## TASK PROMPT
Within this material, find every line where the string "changed" appears, and copy it out.

## DATA FOR THIS EXERCISE
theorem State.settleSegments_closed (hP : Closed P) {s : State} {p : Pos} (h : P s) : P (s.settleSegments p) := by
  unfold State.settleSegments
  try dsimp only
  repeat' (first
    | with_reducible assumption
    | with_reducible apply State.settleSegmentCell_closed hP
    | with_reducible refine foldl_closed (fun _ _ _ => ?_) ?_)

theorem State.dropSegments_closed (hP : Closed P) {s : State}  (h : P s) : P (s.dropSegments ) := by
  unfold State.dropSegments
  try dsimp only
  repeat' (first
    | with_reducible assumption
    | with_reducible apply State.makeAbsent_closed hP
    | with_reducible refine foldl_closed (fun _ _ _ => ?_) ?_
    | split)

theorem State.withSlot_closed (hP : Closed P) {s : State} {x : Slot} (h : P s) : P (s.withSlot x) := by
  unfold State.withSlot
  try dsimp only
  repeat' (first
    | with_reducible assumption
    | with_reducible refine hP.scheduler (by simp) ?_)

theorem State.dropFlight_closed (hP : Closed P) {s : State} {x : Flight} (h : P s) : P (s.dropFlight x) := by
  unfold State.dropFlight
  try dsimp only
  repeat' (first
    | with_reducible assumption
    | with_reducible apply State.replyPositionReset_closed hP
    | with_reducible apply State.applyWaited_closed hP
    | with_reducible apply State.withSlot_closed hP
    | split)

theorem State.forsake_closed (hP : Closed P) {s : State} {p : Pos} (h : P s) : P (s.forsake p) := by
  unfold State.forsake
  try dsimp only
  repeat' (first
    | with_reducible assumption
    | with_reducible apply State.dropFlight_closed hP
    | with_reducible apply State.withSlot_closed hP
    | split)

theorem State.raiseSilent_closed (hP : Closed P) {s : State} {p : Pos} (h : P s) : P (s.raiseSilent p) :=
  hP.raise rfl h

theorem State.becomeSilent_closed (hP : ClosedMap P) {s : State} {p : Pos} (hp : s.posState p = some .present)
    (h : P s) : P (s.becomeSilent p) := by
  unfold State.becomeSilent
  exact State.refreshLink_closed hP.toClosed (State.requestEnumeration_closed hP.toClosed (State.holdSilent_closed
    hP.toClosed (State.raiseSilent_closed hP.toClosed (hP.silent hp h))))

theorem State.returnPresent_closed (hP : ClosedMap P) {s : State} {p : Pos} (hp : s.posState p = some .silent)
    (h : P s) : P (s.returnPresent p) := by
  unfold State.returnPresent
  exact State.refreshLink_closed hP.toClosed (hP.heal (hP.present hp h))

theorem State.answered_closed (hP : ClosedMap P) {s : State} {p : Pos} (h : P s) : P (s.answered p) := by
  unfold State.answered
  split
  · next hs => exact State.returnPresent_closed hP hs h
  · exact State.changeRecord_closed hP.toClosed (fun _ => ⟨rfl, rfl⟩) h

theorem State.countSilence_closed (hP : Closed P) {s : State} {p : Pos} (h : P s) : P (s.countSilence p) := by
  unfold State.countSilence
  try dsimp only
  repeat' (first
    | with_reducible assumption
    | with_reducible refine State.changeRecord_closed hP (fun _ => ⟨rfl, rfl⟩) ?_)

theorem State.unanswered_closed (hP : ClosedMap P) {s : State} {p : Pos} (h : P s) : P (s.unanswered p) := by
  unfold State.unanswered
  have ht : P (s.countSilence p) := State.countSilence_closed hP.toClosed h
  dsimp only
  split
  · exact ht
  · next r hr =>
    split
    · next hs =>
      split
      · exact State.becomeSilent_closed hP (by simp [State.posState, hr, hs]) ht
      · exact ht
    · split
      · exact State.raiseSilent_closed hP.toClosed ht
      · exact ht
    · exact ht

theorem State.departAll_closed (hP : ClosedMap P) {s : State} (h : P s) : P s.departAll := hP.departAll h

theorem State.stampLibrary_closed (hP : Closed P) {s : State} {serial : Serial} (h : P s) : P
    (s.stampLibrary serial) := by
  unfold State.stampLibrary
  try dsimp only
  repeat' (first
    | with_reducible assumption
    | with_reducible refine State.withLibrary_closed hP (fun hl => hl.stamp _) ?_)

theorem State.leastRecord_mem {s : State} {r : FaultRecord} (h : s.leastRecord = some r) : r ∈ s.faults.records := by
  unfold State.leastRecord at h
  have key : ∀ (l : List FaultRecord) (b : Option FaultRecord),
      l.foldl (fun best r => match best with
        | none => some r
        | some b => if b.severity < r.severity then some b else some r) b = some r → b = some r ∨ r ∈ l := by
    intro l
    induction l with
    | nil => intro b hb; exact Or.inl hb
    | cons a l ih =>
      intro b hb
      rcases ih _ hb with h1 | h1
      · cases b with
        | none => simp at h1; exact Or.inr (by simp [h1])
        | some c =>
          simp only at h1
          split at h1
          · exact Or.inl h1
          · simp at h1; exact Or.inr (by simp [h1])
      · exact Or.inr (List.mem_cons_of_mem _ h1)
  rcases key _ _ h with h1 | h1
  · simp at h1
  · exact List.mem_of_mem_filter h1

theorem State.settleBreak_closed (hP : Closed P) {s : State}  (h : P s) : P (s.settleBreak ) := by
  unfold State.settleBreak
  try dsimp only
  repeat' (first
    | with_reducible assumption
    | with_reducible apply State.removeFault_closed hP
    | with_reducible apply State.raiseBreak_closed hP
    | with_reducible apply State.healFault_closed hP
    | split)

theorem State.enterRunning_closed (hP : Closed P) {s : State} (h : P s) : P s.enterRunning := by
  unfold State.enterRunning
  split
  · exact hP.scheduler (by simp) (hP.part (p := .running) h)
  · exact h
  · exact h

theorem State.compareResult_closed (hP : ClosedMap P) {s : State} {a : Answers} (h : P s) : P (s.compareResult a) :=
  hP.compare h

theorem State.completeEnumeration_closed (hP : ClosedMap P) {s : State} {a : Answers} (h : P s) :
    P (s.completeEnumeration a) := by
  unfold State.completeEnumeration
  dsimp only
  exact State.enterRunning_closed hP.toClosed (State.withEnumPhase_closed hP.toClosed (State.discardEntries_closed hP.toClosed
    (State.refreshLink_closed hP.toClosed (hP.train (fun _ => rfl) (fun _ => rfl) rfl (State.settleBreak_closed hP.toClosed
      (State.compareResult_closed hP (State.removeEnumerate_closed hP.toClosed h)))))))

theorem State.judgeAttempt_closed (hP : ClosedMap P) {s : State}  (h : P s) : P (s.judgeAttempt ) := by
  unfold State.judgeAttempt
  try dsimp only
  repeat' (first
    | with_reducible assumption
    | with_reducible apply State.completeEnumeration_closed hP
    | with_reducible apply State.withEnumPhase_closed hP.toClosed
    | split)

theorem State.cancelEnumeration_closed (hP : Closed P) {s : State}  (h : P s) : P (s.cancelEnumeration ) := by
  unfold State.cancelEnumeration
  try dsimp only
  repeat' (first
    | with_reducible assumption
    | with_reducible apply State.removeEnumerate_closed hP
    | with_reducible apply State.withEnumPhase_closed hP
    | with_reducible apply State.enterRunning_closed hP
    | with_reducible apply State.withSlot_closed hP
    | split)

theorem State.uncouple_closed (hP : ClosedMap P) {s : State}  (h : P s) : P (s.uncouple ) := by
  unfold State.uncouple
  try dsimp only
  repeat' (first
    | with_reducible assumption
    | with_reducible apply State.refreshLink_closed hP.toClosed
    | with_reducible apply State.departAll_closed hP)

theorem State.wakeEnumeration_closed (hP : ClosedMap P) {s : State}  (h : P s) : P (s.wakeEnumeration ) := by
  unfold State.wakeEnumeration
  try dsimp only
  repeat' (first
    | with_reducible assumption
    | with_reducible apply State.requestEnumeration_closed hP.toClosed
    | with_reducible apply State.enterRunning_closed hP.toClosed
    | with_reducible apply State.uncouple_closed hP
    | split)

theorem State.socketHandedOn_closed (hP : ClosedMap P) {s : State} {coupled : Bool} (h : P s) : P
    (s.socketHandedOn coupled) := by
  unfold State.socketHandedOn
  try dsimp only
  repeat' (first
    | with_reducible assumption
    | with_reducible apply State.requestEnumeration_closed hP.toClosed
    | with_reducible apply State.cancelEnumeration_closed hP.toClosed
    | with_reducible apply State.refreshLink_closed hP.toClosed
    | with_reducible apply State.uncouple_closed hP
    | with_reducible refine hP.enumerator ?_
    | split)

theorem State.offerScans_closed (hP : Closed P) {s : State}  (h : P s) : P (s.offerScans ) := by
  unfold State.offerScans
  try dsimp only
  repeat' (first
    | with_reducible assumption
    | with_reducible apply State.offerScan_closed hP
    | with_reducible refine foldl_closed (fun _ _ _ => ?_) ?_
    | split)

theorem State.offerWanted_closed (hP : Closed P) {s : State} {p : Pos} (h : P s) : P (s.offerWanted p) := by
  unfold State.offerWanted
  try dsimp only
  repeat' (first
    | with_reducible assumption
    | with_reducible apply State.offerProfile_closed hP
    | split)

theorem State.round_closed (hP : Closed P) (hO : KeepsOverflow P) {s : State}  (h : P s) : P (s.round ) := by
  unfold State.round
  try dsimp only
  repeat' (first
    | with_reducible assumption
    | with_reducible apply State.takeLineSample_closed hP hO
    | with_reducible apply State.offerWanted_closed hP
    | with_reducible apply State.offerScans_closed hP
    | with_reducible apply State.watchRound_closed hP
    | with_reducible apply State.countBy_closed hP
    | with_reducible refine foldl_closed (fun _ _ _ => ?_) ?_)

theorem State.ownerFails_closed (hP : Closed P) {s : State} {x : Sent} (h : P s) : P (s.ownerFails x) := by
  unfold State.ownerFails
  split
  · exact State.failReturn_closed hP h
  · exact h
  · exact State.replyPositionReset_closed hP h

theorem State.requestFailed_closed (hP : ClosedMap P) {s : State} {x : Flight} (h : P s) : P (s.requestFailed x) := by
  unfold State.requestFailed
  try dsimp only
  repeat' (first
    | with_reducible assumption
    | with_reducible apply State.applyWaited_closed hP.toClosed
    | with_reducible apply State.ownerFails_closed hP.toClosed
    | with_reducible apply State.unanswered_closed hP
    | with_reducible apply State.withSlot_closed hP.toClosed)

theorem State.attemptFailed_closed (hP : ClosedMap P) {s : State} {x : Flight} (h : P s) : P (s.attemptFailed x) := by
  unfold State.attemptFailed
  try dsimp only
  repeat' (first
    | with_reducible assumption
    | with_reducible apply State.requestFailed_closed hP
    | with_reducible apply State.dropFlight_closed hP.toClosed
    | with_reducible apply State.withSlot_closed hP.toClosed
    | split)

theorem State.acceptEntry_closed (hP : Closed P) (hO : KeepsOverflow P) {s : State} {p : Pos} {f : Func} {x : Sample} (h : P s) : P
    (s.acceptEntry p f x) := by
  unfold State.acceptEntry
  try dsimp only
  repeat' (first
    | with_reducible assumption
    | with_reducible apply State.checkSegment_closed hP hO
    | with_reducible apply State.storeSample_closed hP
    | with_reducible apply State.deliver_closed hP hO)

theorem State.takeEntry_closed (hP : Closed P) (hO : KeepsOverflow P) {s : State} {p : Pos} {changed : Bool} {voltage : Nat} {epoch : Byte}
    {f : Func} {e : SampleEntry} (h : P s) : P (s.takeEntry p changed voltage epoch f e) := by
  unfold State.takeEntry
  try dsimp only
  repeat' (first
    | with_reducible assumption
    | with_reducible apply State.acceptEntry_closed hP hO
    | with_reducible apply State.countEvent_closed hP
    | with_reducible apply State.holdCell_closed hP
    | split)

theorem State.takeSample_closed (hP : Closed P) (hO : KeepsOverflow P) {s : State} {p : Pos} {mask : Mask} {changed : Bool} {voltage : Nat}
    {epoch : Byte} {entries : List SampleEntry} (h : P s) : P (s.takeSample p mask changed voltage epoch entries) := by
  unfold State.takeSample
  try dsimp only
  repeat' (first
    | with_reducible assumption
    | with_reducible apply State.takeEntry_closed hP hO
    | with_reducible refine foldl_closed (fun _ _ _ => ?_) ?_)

## TASK SOLUTION
theorem State.takeEntry_closed (hP : Closed P) (hO : KeepsOverflow P) {s : State} {p : Pos} {changed : Bool} {voltage : Nat} {epoch : Byte}
    {f : Func} {e : SampleEntry} (h : P s) : P (s.takeEntry p changed voltage epoch f e) := by
theorem State.takeSample_closed (hP : Closed P) (hO : KeepsOverflow P) {s : State} {p : Pos} {mask : Mask} {changed : Bool} {voltage : Nat}
    {epoch : Byte} {entries : List SampleEntry} (h : P s) : P (s.takeSample p mask changed voltage epoch entries) := by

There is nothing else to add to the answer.